And that was Brussels sprouts fact-time! Yay!

My go-to Brussels sprout recipe, and what originally converted me to their cult, is Heidi Swansson’s Golden-Crusted Brussels Sprouts. The cheese is superfluous but the method is perfection – cook halved sprouts with oil and salt, sautéing until they’re carmelized and browned. Crispy outsides, melty insides, addictive throughout. I served them as a side dish when I cooked Thanksgiving at my mom’s house a couple of years ago (everything but the bird), and converted my family in one go.

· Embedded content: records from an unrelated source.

@[simp] theorem postMore_regs (d : Nat) (c : TCode) (a b : Word) (m : List Word) : (s.postMore d c a b m).regs = s.regs := rfl
@[simp] theorem postMore_regsM (d : Nat) (c : TCode) (a b : Word) (m : List Word) : (s.postMore d c a b m).regsM = s.regsM := rfl
@[simp] theorem postMore_mem (d : Nat) (c : TCode) (a b : Word) (m : List Word) : (s.postMore d c a b m).mem = s.mem := rfl
@[simp] theorem postMore_hostMem (d : Nat) (c : TCode) (a b : Word) (m : List Word) : (s.postMore d c a b m).hostMem = s.hostMem := rfl
@[simp] theorem postMore_cores (d : Nat) (c : TCode) (a b : Word) (m : List Word) : (s.postMore d c a b m).cores = s.cores := rfl
@[simp] theorem postMore_clusters (d : Nat) (c : TCode) (a b : Word) (m : List Word) : (s.postMore d c a b m).clusters = s.clusters := rfl
@[simp] theorem postMore_ctrls (d : Nat) (c : TCode) (a b : Word) (m : List Word) : (s.postMore d c a b m).ctrls = s.ctrls := rfl
@[simp] theorem postMore_parts (d : Nat) (c : TCode) (a b : Word) (m : List Word) : (s.postMore d c a b m).parts = s.parts := rfl
@[simp] theorem postMore_fab (d : Nat) (c : TCode) (a b : Word) (m : List Word) : (s.postMore d c a b m).fab = s.fab := rfl
@[simp] theorem postMore_snap (d : Nat) (c : TCode) (a b : Word) (m : List Word) : (s.postMore d c a b m).snap = s.snap := rfl
@[simp] theorem postMore_recov (d : Nat) (c : TCode) (a b : Word) (m : List Word) : (s.postMore d c a b m).recov = s.recov := rfl
@[simp] theorem postMore_hif (d : Nat) (c : TCode) (a b : Word) (m : List Word) : (s.postMore d c a b m).hif = s.hif := rfl
@[simp] theorem postMore_chip (d : Nat) (c : TCode) (a b : Word) (m : List Word) : (s.postMore d c a b m).chip = s.chip := rfl
@[simp] theorem postMore_nw (d : Nat) (c : TCode) (a b : Word) (m : List Word) : (s.postMore d c a b m).nw = s.nw := rfl
@[simp] theorem postMore_nwLoaded (d : Nat) (c : TCode) (a b : Word) (m : List Word) : (s.postMore d c a b m).nwLoaded = s.nwLoaded := rfl
@[simp] theorem postMore_nwSeen (d : Nat) (c : TCode) (a b : Word) (m : List Word) : (s.postMore d c a b m).nwSeen = s.nwSeen := rfl
@[simp] theorem postMore_nwQ (d : Nat) (c : TCode) (a b : Word) (m : List Word) : (s.postMore d c a b m).nwQ = s.nwQ := rfl
@[simp] theorem postMore_hostWins (d : Nat) (c : TCode) (a b : Word) (m : List Word) : (s.postMore d c a b m).hostWins = s.hostWins := rfl
@[simp] theorem postMore_wcopies (d : Nat) (c : TCode) (a b : Word) (m : List Word) : (s.postMore d c a b m).wcopies = s.wcopies := rfl
@[simp] theorem postMore_fresh (d : Nat) (c : TCode) (a b : Word) (m : List Word) : (s.postMore d c a b m).fresh = s.fresh := rfl
@[simp] theorem postMore_out (d : Nat) (c : TCode) (a b : Word) (m : List Word) : (s.postMore d c a b m).out = s.out := rfl
@[simp] theorem postMore_pending (d : Nat) (c : TCode) (a b : Word) (m : List Word) : (s.postMore d c a b m).pending = s.pending := rfl
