/-- Settles O36: an ACK or a NACK acts apart from the order of its flow, and a notice is delivered in order. -/
theorem acknowledgementsAndNotices : Obligations.AcknowledgementsAndNotices := by
  unfold Obligations.AcknowledgementsAndNotices
  exact ⟨fun p f s t ht => ⟨fun htakes => exec_ackRx_of_takes htakes ht, fun htakes => exec_nackRx_of_takes htakes ht⟩,
    fun i p kind f act s u new h htakes hkind horder hin t ht => exec_noticeRow_in_order h htakes hkind horder hin ht⟩

/-- Settles O37: neither an early or repeated frame nor a bad one reaches its type's effect. -/
theorem repeatedAndEarlyFramesHaveNoEffect : Obligations.RepeatedAndEarlyFramesHaveNoEffect := by
  unfold Obligations.RepeatedAndEarlyFramesHaveNoEffect
  refine ⟨?outOfOrder, ?bad⟩
  case outOfOrder =>
    intro i p typ f ap s d h htakes hd hne
    have htyp := frameRow_type_lt h
    have hout : ¬ s.InOrder p f := by rwa [State.InOrder, ← hd]
    rw [exec_frameRow h, State.receive_apart ap htakes (by omega) (.inr (.inr hout)) rfl, if_neg (by omega), if_neg (by omega), ← hd,
      frameRow_ece h]
  case bad =>
    intro i p typ f ap s h hver htype hhere htaken hbad
    rw [exec_frameRow h, State.receive_of_bad ap hver htype (frameRow_type_lt h) hhere htaken hbad]
    rfl

end Sys2Proof.Machine

namespace Sys2Proof.Machine

/-! SUPPORT. What frames of the four queued types do: WRITE, READ_REQ, READ_DATA and FLAG (R346, R356). -/

namespace State

section Effects

variable {f : Frame} {s : State} {key : Nat}

/-- A write that reaches no Table Region meets none of their guards (R315). -/
theorem commitMem_refused (m : Memory) {rs : List (Nat × Nat)} (h : s.rawHits rs = []) : (s.commitMem m rs).2 = false := by
  simp [commitMem, keepTables, h]

/-- A WRITE inside the map that no Table Region refuses stores its data, before a notify (R220, R356). -/
theorem applyWrite_of_stored (hmap : inMap (hOp f.hdr 47 0) f.data.length = true)
    (hfree : s.rawHits [(hOp f.hdr 47 0, f.data.length)] = []) :
    (hNotify f.hdr = false → applyWrite f s key = (s.store (hOp f.hdr 47 0) f.data, .ack))
      ∧ (hNotify f.hdr = true → ∀ u, u = (s.store (hOp f.hdr 47 0) f.data).remoteUpdate (hOp f.hdr 59 58) (hOp f.hdr 57 48)
          (hSrc f.hdr) (hSdie f.hdr) true 1 → applyWrite f s key = (u.1, if u.2 then .ack else .nack)) := by
  have hnone := commitMem_refused (s.mem.wrN (hOp f.hdr 47 0) f.data) hfree
  refine ⟨fun hquiet => ?_, fun hnotify u hu => ?_⟩
  · simp [applyWrite, hmap, hnone, hquiet, store]
  · simp [applyWrite, hmap, hnone, hnotify, store, hu]

theorem applyWrite_of_outside (h : inMap (hOp f.hdr 47 0) f.data.length = false) : applyWrite f s key = (s, .nack) :=
  if_pos (by simp [h])

theorem applyReadReq_of_outside (h : inMap (hOp f.hdr 47 0) (4 * hOp f.hdr 74 64) = false) : applyReadReq f s key = (s, .nack) :=
  if_pos (by simp [h])

/-- The flow expects the next PSN before READ_DATA goes out, which so acknowledges the READ_REQ (R356). -/
theorem applyReadReq_of_inside (h : inMap (hOp f.hdr 47 0) (4 * hOp f.hdr 74 64) = true) :
    applyReadReq f s key = (((s.modFlow key fun x => { x with expect := x.expect + 1 }).queueFrame key 2
      (BitVec.ofNat 96 (hOp f.hdr 95 80 * 2 ^ 80)) (s.mem.rdN (hOp f.hdr 47 0) (4 * hOp f.hdr 74 64)) false none).1, .quiet) :=
  if_neg (by simp [h])

/-- READ_DATA of a tag in use lands in its instruction's image, and answers it (R356). -/
theorem applyReadData_of_tag {r : PeerRead} (h : (s.fab.reads.find? fun r => r.tag == hOp f.hdr 95 80 && r.key == key) = some r)
    {t : State} (ht : t = ((s.modFab fun x => { x with reads := x.reads.erase r }).modQ r.owner.1 r.owner.2.1 fun q => { q with
      flight := q.flight.map fun g => if g.seq = r.owner.2.2 then { g with img := g.img.wrN r.addr (f.data.take r.len) } else g })) :
    applyReadData f s key = (t.answer anyLand r.owner (key, r.psn) none, .ack) := by
  rw [applyReadData, h, ht]

end Effects

end State

/-- Settles O35, effect by effect from its guards. -/
theorem writeFramesWriteTheirData : Obligations.WriteFramesWriteTheirData := by
  unfold Obligations.WriteFramesWriteTheirData
  refine ⟨fun f s key => State.applyWrite_of_stored, fun f s key => State.applyWrite_of_outside,
    fun f s key => State.applyReadReq_of_inside, fun f s key => State.applyReadReq_of_outside,
    fun f s key r hr t => State.applyReadData_of_tag hr, ?flag⟩
  case flag =>
    rintro f s key u rfl
    rfl

end Sys2Proof.Machine

namespace Sys2Proof.Machine

/-! SUPPORT. The link's rows and the transport's timers: what each does where its guard lets it act (R344 to R363). -/

namespace State

/-! Control frames of a link, and its lanes (R349, R351, R352, R359). -/

section Links

variable {s : State} {p : Nat}

theorem lackRx_of_up (h : s.portUp p = true) (lseq : Nat) :
    s.lackRx p lseq = (s.modPort p fun x =>
      { x with tx := x.tx.filter fun f => !decide ((lseq + 65536 - f.lseq) % 65536 < 32768) }).linkRelease p := if_pos h

theorem creditRx_of_up (h : s.portUp p = true) (vc n : Nat) :
    s.creditRx p vc n = (s.modPort p fun x =>
      { x with credit := SMap.set 256 x.credit vc (min 256 (SMap.get 256 x.credit vc + n)) }).linkRelease p := if_pos h

theorem lanemapRx_of_new (h : s.portUp p = true) (hdirect : s.ethernet = false) {lanes : Nat} (hnew : (s.port p).lanes ≠ lanes) :
    s.lanemapRx p lanes = (((((s.modPort p fun x =>
      { x with retrain := if lanes = 15 then none else (List.range 4).find? (fun l => !lanes.testBit l) }).setLanes p lanes).setFlag
        .FAB_PORT_STATUS p (if lanes = 15 then 29 else 30)).emit (.control p 2 0 lanes)).nextRetrain p) :=
  if_neg (by simp [h, hdirect, hnew])
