-- ==== Sys2Proof/Certificates/Slice0/Obligations.lean ====
section
/-! DEFINITION. The statements for the provers. Each is about every state, every operand and every
memory of any size, unless it says otherwise; states that no run reaches are included. -/

open Sys2Proof Sys2Proof.Machine

/-! ### The vocabulary of the statements, written from the rules and not from the meanings -/

namespace Sys2Proof.Claims

/-- The predicate is satisfied: `(flags AND cond) ≠ 0` (43_sequencer.md R159). -/
abbrev Executes (s : State) (cond : Mask) : Prop := s.flags &&& cond ≠ 0#4

/-- The arithmetic-class operations (44_arithmetic.md). -/
abbrev Arithmetic (op : Op) : Prop := op = .add ∨ op = .sub ∨ op = .mul ∨ op = .div

/-- The program counter plus one word; the wrap at 2^31 − 1 is the spec's decision D8 (log 12). -/
def nextPc (s : State) : Int := if s.pc = 2147483647 then -2147483648 else s.pc + 1

/-- The value in place of an exact one: itself in the 32-bit range (decision D4, log 11), else 0
(41_alu.md R122). -/
def answer (e : Int) : Int := if -2147483648 ≤ e ∧ e ≤ 2147483647 then e else 0

/-- M, Z or P by the sign of an exact value in the range, else V (41_alu.md R122; the bit values are
decision D5, log 10). -/
def answerFlag (e : Int) : Mask :=
  if -2147483648 ≤ e ∧ e ≤ 2147483647 then
    if e < 0 then 1#4 else if e = 0 then 2#4 else 4#4
  else 8#4

/-- The exact value of 41_alu.md R122 over the integers; of DIV, the floor of the rational quotient
(R126, decision D6, log 9; of no meaning when `b = 0`). -/
def exact (op : Op) (a b : Int) : Int :=
  match op with
  | .add | .load | .store => a + b
  | .sub => a - b
  | .mul => a * b
  | .div => ⌊(a : ℚ) / (b : ℚ)⌋
  | .halt | .nop => 0

/-- The effective address of 45_load_store.md R192, R193 (an exact sum out of the range gives address
0: decision D9, log 8). -/
def address (s : State) (rs1 rs2 : RegIdx) (off : Int) : Int := answer (s.x rs1 + (s.x rs2 + off))

/-- Only the program counter has moved, by one word, with the wrap of decision D8. -/
abbrev OnlyAdvanced (s t : State) : Prop :=
  t.x 15 = nextPc s ∧ (∀ r, r ≠ 15 → t.x r = s.x r) ∧
    t.flags = s.flags ∧ t.halted = s.halted ∧ t.mem = s.mem

/-- The program counter has advanced by one word, where that needs no wrap: the wrap is no part of
what the rules citing this say (it is decision D8, stated apart). -/
abbrev AdvancedByOne (s t : State) : Prop := s.pc < 2147483647 → t.x 15 = s.pc + 1

/-- The program counter has advanced by one word and nothing else has changed. -/
abbrev OnlyAdvancedByOne (s t : State) : Prop :=
  AdvancedByOne s t ∧ (∀ r, r ≠ 15 → t.x r = s.x r) ∧
    t.flags = s.flags ∧ t.halted = s.halted ∧ t.mem = s.mem

/-- The registers after a cycle that commits `v` to `rt`: register 0 drops it, register 15 holds it
in place of the increment, and no third register changes (42_regfile.md R146). -/
abbrev Committed (s t : State) (rt : RegIdx) (v : Int) : Prop :=
  (rt ≠ 0 → t.x rt = v) ∧ (rt ≠ 15 → t.x 15 = nextPc s) ∧
    ∀ r, r ≠ rt → r ≠ 15 → t.x r = s.x r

Sometimes, though, I just don’t have the patience to make sure the cut sides are browned, to find the right balance between thorough cooking inside and out. (Cooking Brussels sprouts too slowly lets the insides steam, giving you that nasty, almost horseradishey flavor.)

(You can also roast these babies in the oven – tossed with oil and salt, laid out on a baking sheet, shaken around once in a while, until browned and delicious. But I’m still living in the land of No Gas to the Kitchen, and a meager few toaster oven-roasted Brussels sprouts is just not enough for my fix.)

So here’s my new favorite way to cook Brussels sprouts – it gives you the pan-sautéed flavor without any of the finicky work.

You shred some sprouts. You heat oil in a pan. You sautee them until they’re done.

Oh, you wanted an actual recipe? Okay. Enjoy. Welcome to the club.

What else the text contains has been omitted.